Not true, it is a psychological habit, there are no physical side effects from nicotine withdrawal, they're all psychologically induced.

So the science would be wrong then?

Modern research shows that nicotine acts on the brain to produce a number of effects. Specifically, its addictive nature has been found to show that nicotine activates the Mesolimbic pathway ("reward system") —the circuitry within the brain that regulates feelings of pleasure and euphoria.

Dopamine is one of the key neurotransmitters actively involved in the brain. Research shows that by increasing the levels of dopamine within the reward circuits in the brain, nicotine acts as a chemical with intense addictive qualities. In many studies it has been shown to be more addictive than cocaine and heroin. Like other physically addictive drugs, nicotine withdrawal causes down-regulation of the production of dopamine and other stimulatory neurotransmitters as the brain attempts to compensate for artificial stimulation. As dopamine regulates the sensitivity of nicotinic acetylcholine receptors decreases. To compensate for this compensatory mechanism, the brain in turn upregulates the number of receptors, convoluting its regulatory effects with compensatory mechanisms meant to counteract other compensatory mechanisms. An example is the increase in norepinephrine, one of the successors to dopamine, which inhibit reuptake of the glutamate receptors, in charge of memory and cognition. The net effect is an increase in reward pathway sensitivity, opposite of other drugs of abuse such as cocaine and heroin, which reduce reward pathway sensitivity. This neuronal brain alteration persists for months after administration ceases. Nicotine also has the potential to cause dependence in many animals other than humans, assuming they were to consume it.
 
So the science would be wrong then?

Modern research shows that nicotine acts on the brain to produce a number of effects. Specifically, its addictive nature has been found to show that nicotine activates the Mesolimbic pathway ("reward system") —the circuitry within the brain that regulates feelings of pleasure and euphoria.

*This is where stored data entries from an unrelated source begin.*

namespace Sys2Proof.Machine

/- One theorem at a time: many kernel evaluations at once would need a thread, and a stack, each. -/
set_option Elab.async false

/-! ### The command word: words written out from R70 and R74, `rr nnn ooo` -/

theorem test_decode_enc : decodeCmd 0b00_100_000#8 = .ok (.enc 4) := by decide
theorem test_decode_dec : decodeCmd 0b00_101_001#8 = .ok (.dec 5) := by decide
theorem test_decode_encd : decodeCmd 0b00_011_010#8 = .ok (.encd 3) := by decide
theorem test_decode_decd : decodeCmd 0b00_001_011#8 = .ok (.decd 1) := by decide
theorem test_decode_s2c : decodeCmd 0b00_010_100#8 = .ok (.s2c 2) := by decide
theorem test_decode_c2s : decodeCmd 0b00_000_101#8 = .ok (.c2s 0) := by decide

/-- R76, and the vectors L2-ILL-1, 2, 7, 9, 10 and 12: each reason for which a word is no command. -/
theorem test_decode_rejects_by_name :
    decodeCmd 0b00_000_110#8 = .error .reservedOpcode ∧ decodeCmd 0b00_000_111#8 = .error .reservedOpcode ∧
    decodeCmd 0b01_100_000#8 = .error .reservedBits ∧ decodeCmd 0b10_000_000#8 = .error .reservedBits ∧
    decodeCmd 0b00_101_010#8 = .error .countOutOfRange ∧ decodeCmd 0b00_110_011#8 = .error .countOutOfRange ∧
    decodeCmd 0b00_111_101#8 = .error .countOutOfRange := by decide

/-- A word of the opcode table, and a number that is no 8-bit word. -/
theorem test_table_words : decodeTableWord 8 0x2B = some (.decd 5) ∧ decodeTableWord 8 0x40 = none ∧
    decodeTableWord 8 0x120 = none := by decide

/-- R75: a count above an opcode's range is not well formed, the greatest count is. -/
theorem test_wellFormed_refuses_enc : ¬ (Instr.enc 5).WellFormed ∧ (Instr.enc 4).WellFormed := by decide
theorem test_wellFormed_refuses_dec : ¬ (Instr.dec 6).WellFormed ∧ (Instr.dec 5).WellFormed := by decide
theorem test_wellFormed_refuses_encd : ¬ (Instr.encd 5).WellFormed ∧ (Instr.encd 4).WellFormed := by decide
theorem test_wellFormed_refuses_decd : ¬ (Instr.decd 6).WellFormed ∧ (Instr.decd 5).WellFormed := by decide
theorem test_wellFormed_refuses_s2c : ¬ (Instr.s2c 6).WellFormed ∧ (Instr.s2c 5).WellFormed := by decide
theorem test_wellFormed_refuses_c2s : ¬ (Instr.c2s 7).WellFormed ∧ (Instr.c2s 5).WellFormed := by decide

/-! ### One step -/

/-- The state after reset, with the command `i` and its operands on the ports. -/
def sample (i : Instr) (w : Word) (l : Lanes) : State := { State.reset with ports := Ports.command i w l }

/-- The state after reset, with a raw command byte on the ports. -/
def rawSample (c : Byte) : State := { State.reset with ports := Ports.idle.withCommand c }

/-- What the outputs show after one step. -/
def shown (s : State) : Option OutPorts :=
  match step s with
  | .next t => some t.outputs
  | .fault _ => none
  | .refused _ => none

/-- L2-ENC-5: bytes 2 and 3 are ignored. -/
theorem test_enc_partial : shown (sample (.enc 2) 0x6973FFFF 0) = some ⟨true, 0, 3, 0, 0x426C610000⟩ := by decide +kernel
/-- L2-ENC-15: the carry into digit 3. -/
theorem test_enc_carry : shown (sample (.enc 4) 0x00000055 0) = some ⟨true, 0, 5, 0, 0x2121212221⟩ := by decide +kernel
/-- L2-ENC-21. -/
theorem test_encd_partial : shown (sample (.encd 2) 0x12345678 0) = some ⟨true, 0, 3, 0, 0x0548180000⟩ := by decide +kernel
/-- L2-ENC-22: the empty group. -/
theorem test_encd_empty : shown (sample (.encd 0) 0x12345678 0) = some ⟨true, 0, 0, 0, 0⟩ := by decide +kernel
/-- L2-DEC-9: a non-canonical group is accepted. -/
theorem test_dec_non_canonical : shown (sample (.dec 2) 0 0x356D000000) = some ⟨true, 0, 1, 0x41000000, 0⟩ := by decide +kernel
/-- L2-DEC-21: an invalid character beats an overflow. -/
theorem test_dec_priority : shown (sample (.dec 5) 0 0x7575757520) = some ⟨true, 1, 0, 0, 0⟩ := by decide +kernel
/-- L2-DEC-26: 2^32 overflows, it does not wrap. -/
theorem test_decd_overflow : shown (sample (.decd 5) 0 0x5217360C01) = some ⟨true, 3, 0, 0, 0⟩ := by decide +kernel
/-- L2-DEC-28: a partial group. -/
theorem test_decd_partial : shown (sample (.decd 3) 0 0x214B400000) = some ⟨true, 0, 2, 0x69730000, 0⟩ := by decide +kernel
/-- L2-LUT-5: symbol 84 is legal, and lanes 2 to 4 are ignored. -/
theorem test_s2c_ignores_lanes : shown (sample (.s2c 2) 0 0x5400FFFFFF) = some ⟨true, 0, 2, 0, 0x7521000000⟩ := by decide +kernel
/-- L2-LUT-4: lane 2 is out of range. -/
theorem test_s2c_out_of_range : shown (sample (.s2c 3) 0 0x0000C80000) = some ⟨true, 1, 0, 0, 0⟩ := by decide +kernel
/-- L2-LUT-7: the lowest and the highest character. -/
theorem test_c2s_ends : shown (sample (.c2s 2) 0 0x2175000000) = some ⟨true, 0, 2, 0, 0x0054000000⟩ := by decide +kernel
/-- L2-LUT-14: DEL in lane 2. -/
theorem test_c2s_out_of_alphabet : shown (sample (.c2s 3) 0 0x21217F0000) = some ⟨true, 1, 0, 0, 0⟩ := by decide +kernel
/-- L2-ILL-7: RSV = 01. -/
theorem test_illegal_word : shown (rawSample 0x60) = some ⟨true, 4, 0, 0, 0⟩ := by decide +kernel

/-- L2-STEP-2: an idle edge drops RSP_VALID and holds the rest. -/
theorem test_idle_edge :
    shown { State.reset with rspValid := true, count := 5, lanes := 0x396A716F5E } =
      some ⟨false, 0, 5, 0, 0x396A716F5E⟩ := by decide +kernel

/-- L2-STEP-3: reset wins over a command. -/
theorem test_reset_drops_command :
    shown { State.reset with ports := { rst := true, cmdValid := true, cmd := 0x20, inWord := 0xFFFFFFFF, inLanes := 0 } } =
      some ⟨false, 0, 0, 0, 0⟩ := by decide +kernel

/-- L2-STEP-4: an error is not sticky. -/
theorem test_error_not_sticky : shown { sample (.enc 0) 0 0 with status := 3 } = some ⟨true, 0, 0, 0, 0⟩ := by decide +kernel

/-- R102: two tables that break the rule, one with a repeated entry, one with a space. -/
theorem test_illegal_alphabets :
    legalAlphabet (List.replicate 85 0x21) = false ∧ legalAlphabet (0x20 :: defaultAlphabet.tail) = false ∧
    legalAlphabet (0x7E :: defaultAlphabet.tail) = true := by decide +kernel

/-- What a host procedure gives back. -/
def given {σ α : Type} : Host.Outcome (σ × α) Fault Refusal → Option α
  | .next r => some r.2
  | .fault _ => none
  | .refused _ => none

theorem given_eq_some {σ α : Type} {o : Host.Outcome (σ × α) Fault Refusal} {x : α} (h : given o = some x) :
    ∃ t, o = .next (t, x) := by
  cases o with
  | next r => cases h; exact ⟨r.1, rfl⟩
  | fault r => cases h
  | refused r => cases h

/-- L3-BUF-1. -/
theorem test_encode_buffer : given (encodeBuffer 0xFFFFFFFF [0x4D, 0x61, 0x6E, 0x20, 0x69, 0x73] State.reset) =
    some [0x39, 0x6A, 0x71, 0x6F, 0x5E, 0x42, 0x6C, 0x61] := by decide +kernel

/-- L3-BUF-6: the second group's INVALID_CHARACTER is reported, not the first's GROUP_OVERFLOW. -/
theorem test_decode_buffer_worst :
    given (decodeBuffer [0x75, 0x75, 0x75, 0x75, 0x75, 0x21, 0x21, 0x21, 0x20, 0x21] State.reset) =
      some (.failure .invalidCharacter) := by decide +kernel

/-- R79: the line `DECD.2 [82,22]`, later lanes 0x00, and the raw byte of `CMD 0x06`. -/
theorem test_line_ports : (Line.values (.decd 2) [82, 22]).ports = ⟨false, true, 0x13, 0, 0x5216000000⟩ ∧
    (Line.cmd 0x06).ports = ⟨false, true, 0x06, 0, 0⟩ := by decide

/-! ### Witnesses: concrete values that meet the hypotheses of the obligations, each clause at a boundary -/

theorem reset_legal : legalAlphabet State.reset.alphabet = true := by decide +kernel
theorem sample_legal (i : Instr) (w : Word) (l : Lanes) : legalAlphabet (sample i w l).alphabet = true := reset_legal
theorem rawSample_legal (c : Byte) : legalAlphabet (rawSample c).alphabet = true := reset_legal

theorem witness_DecodeAndEncodeAgree :
    (Instr.enc 4).WellFormed ∧ (Instr.dec 5).WellFormed ∧ decodeCmd 0x22 = .ok (.encd 4) ∧
    ¬ (Instr.encd 5).WellFormed ∧ ¬ (Instr.c2s 6).WellFormed := by decide

/-- Each of R76's four cases, and a legal word next to two of them. -/
theorem witness_IllegalCommandsCompleteWithIllegalCommand :
    legalAlphabet (rawSample 0x40).alphabet = true ∧ (rawSample 0x40).ports.rst = false ∧
    (rawSample 0x40).ports.cmdValid = true ∧
    (rawSample 0x40).ports.cmd.toNat / 64 ≠ 0 ∧ (rawSample 0x06).ports.cmd.toNat % 8 = 6 ∧
    (rawSample 0x3F).ports.cmd.toNat % 8 = 7 ∧
    ((rawSample 0x28).ports.cmd.toNat % 8 = 0 ∧ 4 < (rawSample 0x28).ports.cmd.toNat / 8 % 8) ∧
    ((rawSample 0x31).ports.cmd.toNat % 8 = 1 ∧ 5 < (rawSample 0x31).ports.cmd.toNat / 8 % 8) ∧
    ((rawSample 0x20).ports.cmd.toNat / 64 = 0 ∧ (rawSample 0x20).ports.cmd.toNat % 8 = 0 ∧
      ¬ 4 < (rawSample 0x20).ports.cmd.toNat / 8 % 8) ∧
    ((rawSample 0x29).ports.cmd.toNat / 64 = 0 ∧ (rawSample 0x29).ports.cmd.toNat % 8 = 1 ∧
      ¬ 5 < (rawSample 0x29).ports.cmd.toNat / 8 % 8) := ⟨rawSample_legal _, by decide⟩

theorem witness_StepRunsTheDecodedCommand :
    (sample (.dec 5) 0 0x396A716F5E).ports.rst = false ∧ (sample (.dec 5) 0 0x396A716F5E).ports.cmdValid = true ∧
    decodeCmd (sample (.dec 5) 0 0x396A716F5E).ports.cmd = .ok (.dec 5) ∧ decodeTableWord 8 0x29 = some (.dec 5) := by decide

/-- Reset with a command, a legal command, a word that is no command, and an idle edge. -/
theorem witness_EdgeFollowsTheStepRule :
    legalAlphabet State.reset.alphabet = true ∧
    ({ sample (.enc 4) 0 0 with ports := { Ports.command (.enc 4) 0 0 with rst := true } } : State).ports.rst = true ∧
    ((sample (.enc 4) 0 0).ports.rst = false ∧ (sample (.enc 4) 0 0).ports.cmdValid = true ∧
      decodeCmd (sample (.enc 4) 0 0).ports.cmd = .ok (.enc 4)) ∧
    ((rawSample 0x28).ports.rst = false ∧ (rawSample 0x28).ports.cmdValid = true ∧
      decodeCmd (rawSample 0x28).ports.cmd = .error .countOutOfRange) ∧
    (State.reset.ports.rst = false ∧ State.reset.ports.cmdValid = false) := ⟨reset_legal, by decide⟩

Aren't the effects only supposed to be very temporary, approximately 7 minutes. Which is why addicted smokers need another one so quickly.
Isn't it also true that after 24Hrs the actual physical addiction has passed and the rest is the addition of habit.
 
Not being a smoker myself , can anyone explain how it is pleasureable ?

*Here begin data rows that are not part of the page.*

-- ==== Sys2Proof/Machine/Ops.lean ====
section
/-! DEFINITION. The named operations over memory, registers, stack, display and control state, and taking a fault.
Every read and write of the state goes through them. -/

namespace Sys2Proof.Machine

/-! ### The image -/

/-- The byte at an address (00_scope.md R10, `MemRead(addr, 1)`). -/
def Memory.read (font : Font) : Memory → Nat → Byte
  | [], a => Memory.background font a
  | c :: m, a => if c.1 = a then c.2 else Memory.read font m a

/-- Puts a byte at an address, keeping the canonical form: a byte equal to the reset contents is not listed
(00_scope.md R10, `MemWrite(addr, 1, v)`). -/
def Memory.write (font : Font) : Memory → Nat → Byte → Memory
  | [], a, b => if b = Memory.background font a then [] else [(a, b)]
  | c :: m, a, b =>
    if a < c.1 then (if b = Memory.background font a then c :: m else (a, b) :: c :: m)
    else if a = c.1 then (if b = Memory.background font a then m else (a, b) :: m)
    else c :: Memory.write font m a b

/-- Puts a sequence of bytes at ascending addresses (20_memory.md R54). -/
def Memory.writeBytes (font : Font) : Memory → Nat → List Byte → Memory
  | m, _, [] => m
  | m, a, b :: bs => Memory.writeBytes font (Memory.write font m a b) (a + 1) bs

/-- Addresses rise strictly from `lo` on. -/
def Memory.risesFrom : Nat → Memory → Bool
  | _, [] => true
  | lo, c :: m => decide (lo ≤ c.1) && Memory.risesFrom (c.1 + 1) m

/-- The canonical form: strictly rising addresses inside the image, no entry equal to the reset contents. -/
def Memory.wf (font : Font) (m : Memory) : Bool :=
  Memory.risesFrom 0 m && m.all (fun c => decide (c.1 < Config.imageBytes) && c.2 != Memory.background font c.1)

/-- The byte of the image at an address. -/
def State.readMem (s : State) (a : Nat) : Byte := s.mem.read s.params.font a

/-- Stores a byte in the image. -/
def State.writeMem (s : State) (a : Nat) (b : Byte) : State :=
  { s with mem := s.mem.write s.params.font a b }

/-- Stores a sequence of bytes in the image, from an address on. -/
def State.writeMemBytes (s : State) (a : Nat) (bs : List Byte) : State :=
  { s with mem := s.mem.writeBytes s.params.font a bs }

/-- The bounds check of `count` bytes from `base` on, the addresses unbounded integers: the last one lies above 4095
(20_memory.md R58). No byte is no access. -/
def spanOutOfImage (base count : Nat) : Bool := decide (0 < count ∧ base + (count - 1) > 4095)

/-! ### Registers -/

/-- `V[x]` (10_state.md R20). -/
def State.reg (s : State) (x : Reg) : Byte := s.V.get x

/-- `V[x] <- b` (10_state.md R20). -/
def State.setReg (s : State) (x : Reg) (b : Byte) : State := { s with V := s.V.set x.val b x.isLt }

/-- `I <- a` (10_state.md R23). -/
def State.setI (s : State) (a : Word) : State := { s with I := a }

/-- `pc <- a` (10_state.md R24). -/
def State.setPc (s : State) (a : Word) : State := { s with pc := a }

/-- `dt <- b` (10_state.md R29). -/
def State.setDt (s : State) (b : Byte) : State := { s with dt := b }

/-- `if c then pc <- pc + 2`: the skip common to all skip instructions (41_flow.md R118). -/
def State.skipIf (s : State) (c : Bool) : State := s.setPc (if c then s.pc + 2 else s.pc)

/-! ### Call stack -/

/-- The call stack becomes `l`. -/
def State.setStack (s : State) (l : List Word) : State := { s with stack := l }

/-- `Push(v)` (10_state.md R26). -/
def State.push (s : State) (v : Word) : Except FaultCause State :=
  if s.params.stackDepth ≤ s.stack.length then .error .stackOverflow else .ok (s.setStack (v :: s.stack))

/-- `Pop()`: the newest entry, and the state without it (10_state.md R26). -/
def State.pop (s : State) : Except FaultCause (Word × State) :=
  match s.stack with
  | [] => .error .stackUnderflow
  | v :: rest => .ok (v, s.setStack rest)

/-! ### Display -/

/-- The pixel at a column and a row (10_state.md R28). -/
def Display.get (d : Display) (x : Fin 64) (y : Fin 32) : Bool := (Vector.get d y).get x

/-- The display with one pixel replaced. -/
def Display.set (d : Display) (x : Fin 64) (y : Fin 32) (b : Bool) : Display :=
  Vector.set d y.val ((Vector.get d y).set x.val b x.isLt) y.isLt

/-- `px[x][y]` (10_state.md R28). -/
def State.pixel (s : State) (x : Fin 64) (y : Fin 32) : Bool := s.px.get x y

/-- `px[x][y] <- b`. -/
def State.setPixel (s : State) (x : Fin 64) (y : Fin 32) (b : Bool) : State := { s with px := s.px.set x y b }

/-- All 2048 pixels become 0 (43_display.md R150). -/
def State.clearDisplay (s : State) : State := { s with px := Display.blank }

/-! ### Key wait -/

/-- `wait_reg <- x; fsm <- AwaitingKey` (44_key_timer_mem.md R163). -/
def State.enterWait (s : State) (x : Reg) : State := { s with waitReg := x, fsm := .awaitingKey }

/-- `V[wait_reg] <- key; fsm <- Running` (40_engine.md R96). -/
def State.acceptKey (s : State) (key : Byte) : State := { s.setReg s.waitReg key with fsm := .running }

/-! ### Taking a fault

There is no return from a fault: `Faulted` is left only by `Reset` (60_exceptions.md R183). -/

/-- `raise Fault(c)`: `fault_cause <- c; fsm <- Faulted`, and nothing else (60_exceptions.md R182). -/
def State.raiseFault (s : State) (c : FaultCause) : State := { s with faultCause := c, fsm := .faulted }

/-- The end of an instruction that checks before it writes: its result, or the fault taken on the state the
instruction found, so that the fault is precise (60_exceptions.md R182). -/
def State.commit (s : State) (result : Except FaultCause State) : State :=
  match result with
  | .ok t => t
  | .error c => s.raiseFault c

end Sys2Proof.Machine
end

I watched it kill my mum , didn't look very pleasureable to me. :dk:

Dunno. It's prematurely killed two of my staff, one from strokes caused by blocked arteries, one from cancer. Neither was pretty.
 
I recently quit a few weeks ago after I really started to notice the effect on every day things - haven't felt this good in years!

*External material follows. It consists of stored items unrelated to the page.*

/-- 20_memory.md R54, 60_exceptions.md R187: a program that fits is copied to `0x200` on and nothing else of the engine
changes; one that does not is rejected with the engine's state unchanged, `fsm` and `fault_cause` too. What the load
returned is the model's field `loadError` (log 7); that a load after the first `Tick` has no meaning is the spec's decision
D16, and its form the model's (log 6). -/
def Obligations.LoadProgramCopiesOrIsRejected : Prop :=
  ∀ (s : State) (bytes : List Byte),
    (s.MemCanonical → s.loadWindow = true → bytes.length ≤ 3584 → ∃ t, s.perform (.loadProgram bytes) = .next t ∧
      Frame [] [.mem, .loadError] s t ∧ t.loadError = false ∧
      (∀ (k : Nat) (hk : k < bytes.length), t.readMem (0x200 + k) = bytes[k]) ∧
      ∀ a, a < 0x200 ∨ 0x200 + bytes.length ≤ a → t.readMem a = s.readMem a) ∧
    (s.loadWindow = true → 3584 < bytes.length → ∃ t, s.perform (.loadProgram bytes) = .next t ∧
      Frame [] [.loadError] s t ∧ t.loadError = true) ∧
    (s.loadWindow = false → s.perform (.loadProgram bytes) = .refused .loadAfterFirstTick)

/-- 10_state.md R33, R35: a step is one event, the oldest one pending; with none pending it is a `Tick` with free
inputs (the model's choice, logs 1, 2). -/
def Obligations.StepPerformsTheOldestEvent : Prop :=
  ∀ s : State,
    (∀ e rest, s.pending = e :: rest → step s = State.perform { s with pending := rest } e) ∧
    (s.pending = [] → step s = State.perform { s with draws := s.draws + 1 }
      (.tick (Config.freeKey s.draws) (Config.freeRnd s.draws)))

/-- 40_engine.md R90, R92, R95: a step whose event is a `Tick` in `Running` runs the instruction that the two bytes at
`pc` decode to, on the state with `pc` advanced, the word recorded and the inputs sampled. Choices in it: that the word is
recorded before the instruction executes is the spec's decision D18 (log 16); that a step with nothing pending is a `Tick`
with free inputs, which the counter counts, is the model's (logs 1, 2); so are the closing of the load window (log 6) and
the fields of the sampled inputs (log 5). -/
def Obligations.StepRunsTheDecodedInstruction : Prop :=
  ∀ (s : State) (w : Word) (i : Instr), s.fsm = .running → s.pc.toNat ≤ 4094 →
    w.toNat = (s.readMem s.pc.toNat).toNat * 256 + (s.readMem (s.pc.toNat + 1)).toNat → decodeWord w = .ok i →
    (∀ k r rest, s.pending = .tick k r :: rest →
      step s = exec i { s with pending := rest, loadWindow := false, key := k, rnd := r, pc := s.pc + 2, lastInstr := w }) ∧
    (s.pending = [] →
      step s = exec i { s with draws := s.draws + 1, loadWindow := false, key := Config.freeKey s.draws,
                               rnd := Config.freeRnd s.draws, pc := s.pc + 2, lastInstr := w })

/-- 40_engine.md R91 (the spec's decision D3, log 10): a `Tick` whose fetch would reach past 4095 takes
`FetchOutOfBounds`; neither `pc` nor `last_instr` (the spec's decision D18, log 16) nor anything else changes. -/
def Obligations.FetchPastTheImageFaults : Prop :=
  ∀ (s : State) (k r : Byte), s.fsm = .running → s.pc.toNat ≥ 4095 →
    ∃ t, s.tick k r = .next t ∧ FaultTaken .fetchOutOfBounds s t

/-- 30_encoding.md R76 (the spec's decision D5, log 10): a `Tick` that fetches a word that selects no row of the opcode
map takes `IllegalInstruction` after `pc` has advanced and the word has been recorded (the spec's decision D18, log 16),
with no other effect. -/
def Obligations.WordOfNoRowFaults : Prop :=
  ∀ (s : State) (k r : Byte) (w : Word), s.fsm = .running → s.pc.toNat ≤ 4094 →
    w.toNat = (s.readMem s.pc.toNat).toNat * 256 + (s.readMem (s.pc.toNat + 1)).toNat → wellFormedWord w = false →
    ∃ t, s.tick k r = .next t ∧ t.fsm = .faulted ∧ t.faultCause = .illegalInstruction ∧ t.pc = s.pc + 2 ∧
      t.lastInstr = w ∧ Frame [] [.pc, .lastInstr, .fsm, .faultCause, .key, .rnd] s t

/-- 40_engine.md R96 (key bytes above `0x0F` as the spec's decision D14, log 15): in `AwaitingKey` a `Tick` with key 0
changes nothing, one with another key writes the whole byte into the pending register and resumes, with no fetch. -/
def Obligations.AwaitingKeyEndsOnNonzeroKeyOnly : Prop :=
  ∀ (s : State) (k r : Byte), s.fsm = .awaitingKey →
    (k = 0x00 → s.tick k r = .next s) ∧
    (k ≠ 0x00 → ∃ t, s.tick k r = .next t ∧ t.reg s.waitReg = k ∧ t.fsm = .running ∧
      Frame [s.waitReg] [.fsm] s t)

I don't think it should ever be outlawed to smoke in your car, but it should be illegal to throw butt's out of a window and light while moving (Or at least a nice fat fine). These to me at least are the two most dangerous facets.
 
So the science would be wrong then?

The crux of scientific research in this area relies entirely on consumption, as opposed to absorption which has different effects.